* Collected data entries

::::::::

/-- What a successful SCALEB leaves: the buffer of the raster's bits, each expanded and repeated, under the settings
that were in force (R110). -/
theorem scaleb_succeeded {s t : State} (ht : exec .scaleb s = .next t) (hok : t.responses = s.responses ++ [0]) :
    t.num .outw = t.num .factor * s.num .bw ∧ t.num .outh = t.num .factor * s.num .bh ∧
    t.dst = rowMajor (t.num .outw) (t.num .outh)
      (fun ox oy => expandBit s.rasterPol (s.bit (ox / t.num .factor) (oy / t.num .factor))) ∧
    t.reg .ctrl = s.reg .ctrl ∧ t.reg .thresh = s.reg .thresh ∧ t.params = s.params := by
  obtain ⟨-, rfl⟩ := scale_succeeded ht hok
  obtain ⟨houtw, houth, hfactor, hregs, hdst, -⟩ := putScaled_scaleFactor_spec s (s.num .bw) (s.num .bh)
    fun _ x y => expandBit s.rasterPol (s.bit x y)
  simp only [State.num_finish, State.finish_dst, State.reg_finish, houtw, houth, hfactor]
  exact ⟨trivial, trivial, hdst, hregs .ctrl (by decide), hregs .thresh (by decide), rfl⟩

/-- Settles O36: the source image is the raster in black and white, so its bits under the raster's polarity are the
raster's, at the positions divided by the factor. -/
theorem binarizedPreviewGivesBackTheRaster : Obligations.BinarizedPreviewGivesBackTheRaster := by
  intro s t u hwf ht hok hu hpol hthresh hcap
  obtain ⟨houtw, houth, hdst, hctrl, hthr, hparams⟩ := scaleb_succeeded ht hok
  obtain rfl : u = t.offerScaled := hu
  have hw := t.num_srcw_offerScaled
  have hh := t.num_srch_offerScaled
  have hbinarized : binarized t.offerScaled = rowMajor (t.num .outw) (t.num .outh)
      fun ox oy => s.bit (ox / t.num .factor) (oy / t.num .factor) := by
    refine binarized_of_expanded (pol := s.rasterPol) hw hh (by rw [← hdst]; rfl) ?_ ?_
    · exact (congrArg (BitVec.getLsbD · 0) hctrl).trans hpol
    · exact hthresh.trans_eq (congrArg BitVec.toNat hthr).symm
  have hfits : t.offerScaled.num .srcw * t.offerScaled.num .srch ≤ t.offerScaled.params.bitsCap := by
    rw [hw, hh]
    exact hcap.trans_eq (congrArg Params.bitsCap hparams).symm
  obtain ⟨v, hnext, -, -, hregbw, hregbh, -, -, -, -, hbits⟩ := exec_tobin_succeeds hfits
  have hbw : v.num .bw = t.num .outw := (congrArg BitVec.toNat hregbw).trans hw
  have hbh : v.num .bh = t.num .outh := (congrArg BitVec.toNat hregbh).trans hh
  refine ⟨v, hnext, hbw, hbh, fun ox oy hx hy => ?_, fun hone => ?_⟩
  · rw [State.bit, hbits, hbinarized, hbw, rowMajor_at _ hx hy, Option.getD_some]
  · rw [hbits, hbinarized, bits_eq_rowMajor hwf, houtw, houth, hone, Nat.one_mul, Nat.one_mul]
    simp only [Nat.div_one]

end Sys2Proof.Machine
end

section
/-! PROOFS. ENCODE's text as a consumer sees it: how often each separator stands in it and which bytes it is made of
(R140 to R144, O42), and that it reads back as the packed bytes (R150, O43). -/

namespace Sys2Proof.Machine

/-! ### Counting in the text -/

theorem not_mem_tokenOf {b c : Byte} (hc : c ∉ 0x78 :: hexDigits) : c ∉ tokenOf b :=
  fun h => hc (mem_hexToken (hexToken_eq_tokenOf b ▸ h))

theorem count_tokenOf_of_not_mem {c : Byte} (hc : c ∉ 0x78 :: hexDigits) (b : Byte) : (tokenOf b).count c = 0 :=
  List.count_eq_zero.2 (not_mem_tokenOf hc)

/-- A token is `0x` and one or two hexadecimal digits (R141). -/
theorem tokenOf_eq_cons (b : Byte) :
    ∃ digits : List Byte, tokenOf b = 0x30 :: 0x78 :: digits ∧ ∀ c ∈ digits, c ∈ hexDigits := by
  obtain ⟨hhigh, hlow⟩ := hexDigit_lt b
  have hdigit {d : Nat} (hd : d < 16) : hexDigits.getD d 0 ∈ hexDigits :=
    digitCode_eq_getD hd ▸ digitCode_mem_hexDigits hd
  rw [tokenOf]
  split_ifs with hb
  · exact ⟨_, rfl, by simpa using hdigit hb⟩
  · exact ⟨_, rfl, by simpa using ⟨hdigit hhigh, hdigit hlow⟩⟩

/-- A token holds one `x` (R141). -/
theorem count_x_tokenOf (b : Byte) : (tokenOf b).count 0x78 = 1 := by
  obtain ⟨digits, htoken, hdigits⟩ := tokenOf_eq_cons b
  have hnone : digits.count 0x78 = 0 := List.count_eq_zero.2 fun h => absurd (hdigits _ h) (by decide)
  rw [htoken, List.count_cons, List.count_cons, hnone]
  rfl

section
variable {c : Byte} {k : Nat} (hk : ∀ b, (tokenOf b).count c = k)
include hk

/-- A byte of which every token holds `k`, counted in tokens with their commas. -/
theorem count_commaTokens (bs : List Byte) :
    (commaTokens bs).count c = bs.length * (k + [0x2C].count c) := by
  induction bs with
  | nil => exact (Nat.zero_mul _).symm
  | cons b bs ih =>
    rw [commaTokens, List.flatMap_cons, List.count_append, List.count_append, hk, ← commaTokens, ih, List.length_cons,
      Nat.succ_mul, Nat.add_comm]

theorem count_commaLines (rows : List (List Byte)) :
    (commaLines rows).count c = rows.flatten.length * (k + [0x2C].count c) + rows.length * [0x0A].count c := by
  induction rows with
  | nil => rw [List.flatten_nil, List.length_nil, List.length_nil, Nat.zero_mul, Nat.zero_mul]; rfl
  | cons row rows ih =>
    rw [commaLines, List.flatMap_cons, List.count_append, List.count_append, count_commaTokens hk, ← commaLines, ih,
      List.flatten_cons, List.length_append, List.length_cons]
    ring

end

/-- The text of a non-empty array holds the bytes of its lines with all their commas, between the opening and the
closing line, less one comma (R140, R142). -/
theorem count_arrayText_concat (c : Byte) (rows : List (List Byte)) (row : List Byte) (b : Byte) :
    (arrayText (rows ++ [row ++ [b]])).count c + [0x2C].count c =
      [0x7B, 0x0A].count c + (commaLines (rows ++ [row ++ [b]])).count c + [0x7D, 0x3B, 0x0A].count c := by
  rw [arrayText_concat, commaLines_concat]
  simp only [List.count_append]
  omega

/-- How often a byte of which every token holds `k` stands in the text of a raster that is not empty. -/
theorem count_codeText {c : Byte} {k : Nat} (hk : ∀ b, (tokenOf b).count c = k) {s : State}
    (h : ¬ (s.num .bw = 0 ∨ s.num .bh = 0)) :
    (codeText s).count c + [0x2C].count c =
      [0x7B, 0x0A].count c + (rowByteWidth s * s.num .bh * (k + [0x2C].count c) + s.num .bh * [0x0A].count c) +
        [0x7D, 0x3B, 0x0A].count c := by
  have hlines := count_commaLines hk (packedRows s)
  rw [packedRows_flatten_length, packedRows_length] at hlines
  obtain ⟨m, r, hbh, hrb⟩ := exists_last_of_nonempty h
  rw [← hlines, codeText_of_nonempty h, packedRows_eq_concat hbh hrb]
  exact count_arrayText_concat ..

/-! ### The alphabet of the text -/

/-- The bytes of R144 (braces, semicolon, comma, newline, `x` and the digits). -/
def alphabet : List Byte := [0x7B, 0x7D, 0x3B, 0x2C, 0x0A, 0x78] ++ hexDigits

theorem tokenText_subset_alphabet (s : State) (y j : Nat) : tokenText s y j ⊆ alphabet := by
  have htoken : 0x78 :: hexDigits ⊆ alphabet := by decide
  refine List.append_subset.2 ⟨fun c hc => htoken (mem_hexToken hc), ?_⟩
  split_ifs
  · exact List.nil_subset _
  · decide

theorem rowText_subset_alphabet (s : State) (y : Nat) : rowText s y ⊆ alphabet := by
  refine List.append_subset.2 ⟨fun c hc => ?_, by decide⟩
  obtain ⟨j, -, hc⟩ := List.mem_flatMap.1 hc
  exact tokenText_subset_alphabet s y j hc

/-- The text is made of the bytes of R144 alone. -/
theorem codeText_subset_alphabet (s : State) : codeText s ⊆ alphabet := by
  refine List.append_subset.2 ⟨List.append_subset.2 ⟨by decide, ?_⟩, by decide⟩
  split_ifs
  · intro c hc
    obtain ⟨y, -, hc⟩ := List.mem_flatMap.1 hc
    exact rowText_subset_alphabet s y hc
  · exact List.nil_subset _

/-- Settles O42: a token holds one `x`, no comma and no newline, and there are as many tokens as packed bytes. -/
theorem encodeOutputSeparators : Obligations.EncodeOutputSeparators := by
  intro s hbw hbh
  have hnonempty : ¬ (s.num .bw = 0 ∨ s.num .bh = 0) := not_or.2 ⟨hbw, hbh⟩
  have hx := count_codeText count_x_tokenOf hnonempty
  have hcomma := count_codeText (count_tokenOf_of_not_mem (c := 0x2C) (by decide)) hnonempty
  have hnewline := count_codeText (count_tokenOf_of_not_mem (c := 0x0A) (by decide)) hnonempty
  obtain ⟨t, hnext, ⟨-, houtput, -⟩, -⟩ := exec_encode_succeeds s
  rw [← houtput] at hx hcomma hnewline
  simp only [rowByteWidth, ceil8] at hx hcomma hnewline
  refine ⟨t, hnext, ?_, ?_, ?_, fun c hc => codeText_subset_alphabet s (houtput ▸ hc)⟩
  · simpa using hx
  · simpa using hcomma
  · have hlines : t.output.count 0x0A = 1 + s.num .bh + 1 := by simpa using hnewline
    omega

/-! ### Reading the text back -/

/-- Whether a reader of the text keeps a byte: all but braces, semicolon and newline (R150). -/
def isTokenByte (c : Byte) : Bool :=
  c != asciiOpenBrace && c != asciiCloseBrace && c != asciiSemicolon && c != asciiNewline

theorem readBack_eq_map (text : List Byte) :
    readBack text = (splitCommas [] (text.filter isTokenByte)).map tokenValue := rfl

theorem filter_tokenOf (b : Byte) : (tokenOf b).filter isTokenByte = tokenOf b := by
  have hkept : ∀ c ∈ 0x78 :: hexDigits, isTokenByte c = true := by decide
  exact List.filter_eq_self.2 fun c hc => hkept c (mem_hexToken (hexToken_eq_tokenOf b ▸ hc))

theorem filter_commaTokens (bs : List Byte) : (commaTokens bs).filter isTokenByte = commaTokens bs := by
  rw [commaTokens, List.filter_flatMap]
  exact List.flatMap_congr fun b _ => by rw [List.filter_append, filter_tokenOf]; rfl

/-- The lines without their newlines are the tokens of all their bytes. -/
theorem filter_commaLines (rows : List (List Byte)) :
    (commaLines rows).filter isTokenByte = commaTokens rows.flatten := by
  induction rows with
  | nil => rfl
  | cons row rows ih =>
    rw [commaLines, List.flatMap_cons, List.filter_append, List.filter_append, filter_commaTokens, ← commaLines, ih,
      List.flatten_cons, commaTokens, commaTokens, commaTokens, List.flatMap_append]
    simp [isTokenByte, asciiNewline]

/-- Of the text of a non-empty array a reader keeps the tokens, with a comma after each but the last. -/
theorem filter_arrayText_concat (rows : List (List Byte)) (row : List Byte) (b : Byte) :
    (arrayText (rows ++ [row ++ [b]])).filter isTokenByte = commaTokens (rows.flatten ++ row) ++ tokenOf b := by
  rw [arrayText_concat]
  simp only [List.filter_append, filter_commaLines, filter_commaTokens, filter_tokenOf]
  simp [commaTokens, isTokenByte, asciiNewline, asciiOpenBrace, asciiCloseBrace, asciiSemicolon]

/-- A piece without a comma, followed by one, is split off whole. -/
theorem splitCommas_append_comma {piece : List Byte} (hpiece : asciiComma ∉ piece) (cur rest : List Byte) :
    splitCommas cur (piece ++ asciiComma :: rest) = (cur ++ piece) :: splitCommas [] rest := by
  induction piece generalizing cur with
  | nil => simp [splitCommas]
  | cons c piece ih =>
    rw [List.mem_cons, not_or] at hpiece
    obtain ⟨hc, hpiece⟩ := hpiece
    rw [List.cons_append, splitCommas, if_neg (Ne.symm hc), ih hpiece, List.append_assoc, List.singleton_append]

/-- A piece without a comma at the end of the text is the last one. -/
theorem splitCommas_of_no_comma {piece : List Byte} (hpiece : asciiComma ∉ piece) {cur : List Byte}
    (hne : cur ++ piece ≠ []) : splitCommas cur piece = [cur ++ piece] := by
  induction piece generalizing cur with
  | nil =>
    rw [List.append_nil] at hne
    rw [splitCommas, if_neg hne, List.append_nil]
  | cons c piece ih =>
    rw [List.mem_cons, not_or] at hpiece
    obtain ⟨hc, hpiece⟩ := hpiece
    have hcons : cur ++ c :: piece = (cur ++ [c]) ++ piece := List.append_cons cur c piece
    rw [splitCommas, if_neg (Ne.symm hc), hcons]
    exact ih hpiece (hcons ▸ hne)

/-- Tokens separated by commas split into the tokens. -/
theorem splitCommas_tokens (bs : List Byte) (b : Byte) :
    splitCommas [] (commaTokens bs ++ tokenOf b) = (bs ++ [b]).map tokenOf := by
  have hcomma (b : Byte) : asciiComma ∉ tokenOf b := not_mem_tokenOf (by decide)
  induction bs with
  | nil =>
    obtain ⟨digits, htoken, -⟩ := tokenOf_eq_cons b
    exact splitCommas_of_no_comma (hcomma b) (by rw [htoken]; exact List.cons_ne_nil _ _)
  | cons a bs ih =>
    rw [commaTokens, List.flatMap_cons, List.append_assoc, List.append_assoc, ← commaTokens, List.singleton_append]
    exact (splitCommas_append_comma (hcomma a) [] _).trans (congrArg _ ih)

theorem digitValue_getD_hexDigits {d : Nat} (hd : d < 16) : digitValue (hexDigits.getD d 0) = d := by
  interval_cases d <;> rfl

/-- The token of a byte, read as a hexadecimal number, is the byte (R150). -/
theorem tokenValue_tokenOf (b : Byte) : tokenValue (tokenOf b) = b := by
  obtain ⟨hhigh, hlow⟩ := hexDigit_lt b
  have hdigits : ((tokenOf b).drop 2).foldl (fun v c => 16 * v + digitValue c) 0 = b.toNat := by
    rw [tokenOf]
    split_ifs with hb
    · simp only [List.drop_succ_cons, List.drop_zero, List.foldl_cons, List.foldl_nil, digitValue_getD_hexDigits hb]
      omega
    · simp only [List.drop_succ_cons, List.drop_zero, List.foldl_cons, List.foldl_nil, digitValue_getD_hexDigits hhigh,
        digitValue_getD_hexDigits hlow]
      omega
  rw [tokenValue, hdigits, BitVec.ofNat_toNat, BitVec.setWidth_eq]

/-- The text of a non-empty array reads back as the bytes of its rows (R150). -/
theorem readBack_arrayText_concat (rows : List (List Byte)) (row : List Byte) (b : Byte) :
    readBack (arrayText (rows ++ [row ++ [b]])) = (rows ++ [row ++ [b]]).flatten := by
  rw [readBack_eq_map, filter_arrayText_concat, splitCommas_tokens, List.map_map]
  have hread : tokenValue ∘ tokenOf = id := funext tokenValue_tokenOf
  simp [hread]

::::::::

* HOW TO COMPLETE THIS TASK
Up to and including the line with "refine binarized_of_expanded (pol", print every line of the records from the start.

* TASK OUTPUT
/-- What a successful SCALEB leaves: the buffer of the raster's bits, each expanded and repeated, under the settings
that were in force (R110). -/
theorem scaleb_succeeded {s t : State} (ht : exec .scaleb s = .next t) (hok : t.responses = s.responses ++ [0]) :
    t.num .outw = t.num .factor * s.num .bw ∧ t.num .outh = t.num .factor * s.num .bh ∧
    t.dst = rowMajor (t.num .outw) (t.num .outh)
      (fun ox oy => expandBit s.rasterPol (s.bit (ox / t.num .factor) (oy / t.num .factor))) ∧
    t.reg .ctrl = s.reg .ctrl ∧ t.reg .thresh = s.reg .thresh ∧ t.params = s.params := by
  obtain ⟨-, rfl⟩ := scale_succeeded ht hok
  obtain ⟨houtw, houth, hfactor, hregs, hdst, -⟩ := putScaled_scaleFactor_spec s (s.num .bw) (s.num .bh)
    fun _ x y => expandBit s.rasterPol (s.bit x y)
  simp only [State.num_finish, State.finish_dst, State.reg_finish, houtw, houth, hfactor]
  exact ⟨trivial, trivial, hdst, hregs .ctrl (by decide), hregs .thresh (by decide), rfl⟩

/-- Settles O36: the source image is the raster in black and white, so its bits under the raster's polarity are the
raster's, at the positions divided by the factor. -/
theorem binarizedPreviewGivesBackTheRaster : Obligations.BinarizedPreviewGivesBackTheRaster := by
  intro s t u hwf ht hok hu hpol hthresh hcap
  obtain ⟨houtw, houth, hdst, hctrl, hthr, hparams⟩ := scaleb_succeeded ht hok
  obtain rfl : u = t.offerScaled := hu
  have hw := t.num_srcw_offerScaled
  have hh := t.num_srch_offerScaled
  have hbinarized : binarized t.offerScaled = rowMajor (t.num .outw) (t.num .outh)
      fun ox oy => s.bit (ox / t.num .factor) (oy / t.num .factor) := by
    refine binarized_of_expanded (pol := s.rasterPol) hw hh (by rw [← hdst]; rfl) ?_ ?_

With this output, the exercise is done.